Yield aggregator: Harvest Finance serves as a yield aggregator where assets are deposited into strategic vaults to maximise their yield.
Vault system: Users deposit their crypto assets into specialised vaults, receiving fTokens in return that represent their share of the vault and accumulated rewards.
Native token (FARM): FARM is the governance token that allows holders to vote on protocol parameters and share in farming revenue. FARM token holders can vote on proposals for the operational treasury and may receive a fee from Harvest operations
What is Harvest Finance (FARM)?
Harvest Finance simplifies the complex world of yield farming by creating an automated system that does the hard work for users. When you deposit your crypto into a Harvest vault, the protocol automatically deploys your funds to various DeFi platforms that offer the best returns at any given time.
Think of it like having a professional fund manager for your crypto, but instead of a human making decisions, smart contracts automatically move your money to wherever it can earn the most. The protocol automatically farms the highest yield by moving funds between farming pools on your behalf, eliminating the need for users to constantly research and switch between different platforms.
The platform supports various types of assets including stablecoins, popular cryptocurrencies, and liquidity pool tokens. When you deposit assets, you receive fTokens (like fUSDC for USDC deposits) that represent your share of the vault and track your earnings over time.
Harvest Finance's goal is to make yield farming more accessible by automating the process and optimising the potential returns using the latest farming techniques, bringing sophisticated DeFi strategies to everyday users.
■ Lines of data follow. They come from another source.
/-- A running machine keeps the bounds exactly when its step records no bounds fault (R247). -/
theorem keepsBounds_iff {s : State} (hr : s.status = .running) :
    s.KeepsBounds ↔ ∀ f, FaultsWith f (step s) → f.ofBounds = false := by
  cases hd : decode s.config (s.code.drop s.ip) with
  | error e =>
    obtain ⟨n, hf⟩ := fetchInstr_of_error hd
    have hfault : FaultsWith .fetchOutOfBounds (step s) := ⟨_, step_ended hr hf, rfl⟩
    exact iff_of_false (by simp [State.KeepsBounds, hd]) fun hall => nomatch hall _ hfault
  | ok p =>
    obtain ⟨i, rest⟩ := p
    rw [step_go hr (fetchInstr_of_decode hd), keepsBounds_iff_of_decode hd (s.ip + i.ipAdvance)]
    simp only [faultsWith_exec (s := s.withIp (s.ip + i.ipAdvance)) hr]

/-- A step that records AddressOutOfRange was made under FaultIfWide (R54). -/
theorem policy_of_addressOutOfRange {s : State} (h : FaultsWith .addressOutOfRange (step s)) :
    s.config.addressPolicy = .faultIfWide := by
  obtain ⟨t, hstep, hst⟩ := h
  have hr := running_of_step hstep
  obtain ⟨i, n, -, hexec⟩ | ⟨n, -, rfl⟩ := step_fetch_cases hstep
  · obtain ⟨hpolicy, -⟩ := (faultsWith_exec (s := s.withIp n) hr .addressOutOfRange i).mp ⟨t, hexec, hst⟩
    exact hpolicy
  · cases hst

/-! ### The bounds along a run -/

theorem stepsTo_config {n : Nat} {s t : State} (h : StepsTo n s t) : t.config = s.config := by
  induction n generalizing s with
  | zero => rw [stepsTo_zero.mp h]
  | succ n ih =>
    obtain ⟨u, hstep, hrun⟩ := stepsTo_succ.mp h
    rw [ih hrun, step_config hstep]

/-- A run from a running machine never reaches Idle (R92, R107). -/
theorem stepsTo_status {n : Nat} {s t : State} (hr : s.status = .running) (h : StepsTo n s t) :
    t.status = .running ∨ (∃ o, t.status = .halted o) ∨ ∃ f, t.status = .faulted f := by
  cases n with
  | zero =>
    rw [← stepsTo_zero.mp h]
    exact .inl hr
  | succ n =>
    obtain ⟨u, -, hstep⟩ := stepsTo_succ_last.mp h
    exact step_status hstep

/-- A fault that a run from a running machine reaches was recorded by its last step. -/
theorem stepsTo_faulted {n : Nat} {s t : State} {f : Fault} (hr : s.status = .running) (h : StepsTo n s t)
    (hst : t.status = .faulted f) : ∃ m u, StepsTo m s u ∧ u.status = .running ∧ FaultsWith f (step u) := by
  cases n with
  | zero =>
    rw [← stepsTo_zero.mp h, hr] at hst
    cases hst
  | succ n =>
    obtain ⟨u, hrun, hstep⟩ := stepsTo_succ_last.mp h
    exact ⟨n, u, hrun, running_of_step hstep, t, hstep, hst⟩

/-- A program is well-formed exactly when its launch records no bounds fault (R247). -/
theorem wellFormedProgram_iff {c : Config} {code : List Byte} : WellFormedProgram c code ↔
    ∀ n t f, StepsTo n (State.launched c code) t → t.status = .faulted f → f.ofBounds = false := by
  constructor
  · intro hwf n t f hrun hst
    obtain ⟨m, u, hrun, hr, hfault⟩ := stepsTo_faulted rfl hrun hst
    exact (keepsBounds_iff hr).mp (hwf m u hrun hr) f hfault
  · intro hall n t hrun hr
    refine (keepsBounds_iff hr).mpr fun f ⟨u, hstep, hst⟩ => ?_
    exact hall (n + 1) u f (stepsTo_succ_last.mpr ⟨t, hrun, hstep⟩) hst

/-- The one fault a launch of a well-formed program can record (D7). -/
theorem WellFormedProgram.fault_eq {c : Config} {code : List Byte} (h : WellFormedProgram c code) {n : Nat} {t : State}
    {f : Fault} (hrun : StepsTo n (State.launched c code) t) (hst : t.status = .faulted f) : f = .addressOutOfRange :=
  Fault.ofBounds_eq_false.mp (wellFormedProgram_iff.mp h n t f hrun hst)

/-- Settles O16: a reached state is Running, Halted or Faulted; a fault is AddressOutOfRange (`WellFormedProgram.fault_eq`),
which only FaultIfWide records. -/
theorem wellFormedProgramsStepUntilAnOutcome : Obligations.WellFormedProgramsStepUntilAnOutcome := by
  intro s s₀ t code n hlaunch hwf hrun
  cases launch_launched hlaunch
  obtain hr | hhalted | ⟨f, hst⟩ := stepsTo_status rfl hrun
  · exact .inl (step_answers_next hr)
  · exact .inr (.inl hhalted)
  · cases hwf.fault_eq hrun hst
    obtain ⟨m, u, hrun', -, hfault⟩ := stepsTo_faulted rfl hrun hst
    have hpolicy := policy_of_addressOutOfRange hfault
    rw [stepsTo_config hrun'] at hpolicy
    exact .inr (.inr ⟨hpolicy, hst⟩)

/-! ### A missing termination -/

/-- The instruction has no outcome: it is none of DONE, ABORT, an undefined byte and a DIV by zero (R107). -/
theorem haltOf_eq_none {i : Instr} {s : State} (h : i ≠ .done ∧ i ≠ .abort ∧ (∀ b, i ≠ .undefined b) ∧
    ¬(i = .div ∧ ∃ below, s.occupied = below ++ [0])) : haltOf i s = none := by
  obtain ⟨hdone, habort, hundef, hdiv⟩ := h
  rw [Option.eq_none_iff_forall_ne_some]
  intro o ho
  cases o with
  | success => exact hdone (haltOf_eq_success.mp ho)
  | endOfStream => exact habort (haltOf_eq_endOfStream.mp ho)
  | unknownOpcode =>
    obtain ⟨b, hb⟩ := haltOf_eq_unknownOpcode.mp ho
    exact hundef b hb
  | divisionByZero => exact hdiv (haltOf_eq_divisionByZero.mp ho)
Who created Harvest Finance?
The founders of Harvest Finance remain anonymous, which was common for many DeFi projects launched in 2020. The team is completely anonymous, though the project succeeded in attracting a relatively sizable community and has been involved in the community by doling out grants.
Despite the anonymous nature of the founding team, Harvest Finance has built a strong reputation in the DeFi community through its transparent operations and community involvement. The token was distributed via fair launch with no token sales to investors, demonstrating the team's commitment to decentralised principles.
The project launched during the height of the 2020 DeFi summer when yield farming became extremely popular, and the anonymous team capitalised on the growing demand for automated yield optimisation tools.
How does Harvest Finance work?
Vault Strategy System
The platform operates through a system of specialised vaults, each designed for different types of assets and risk profiles. When you deposit crypto into a vault, you receive fTokens that represent your share of that vault's total holdings.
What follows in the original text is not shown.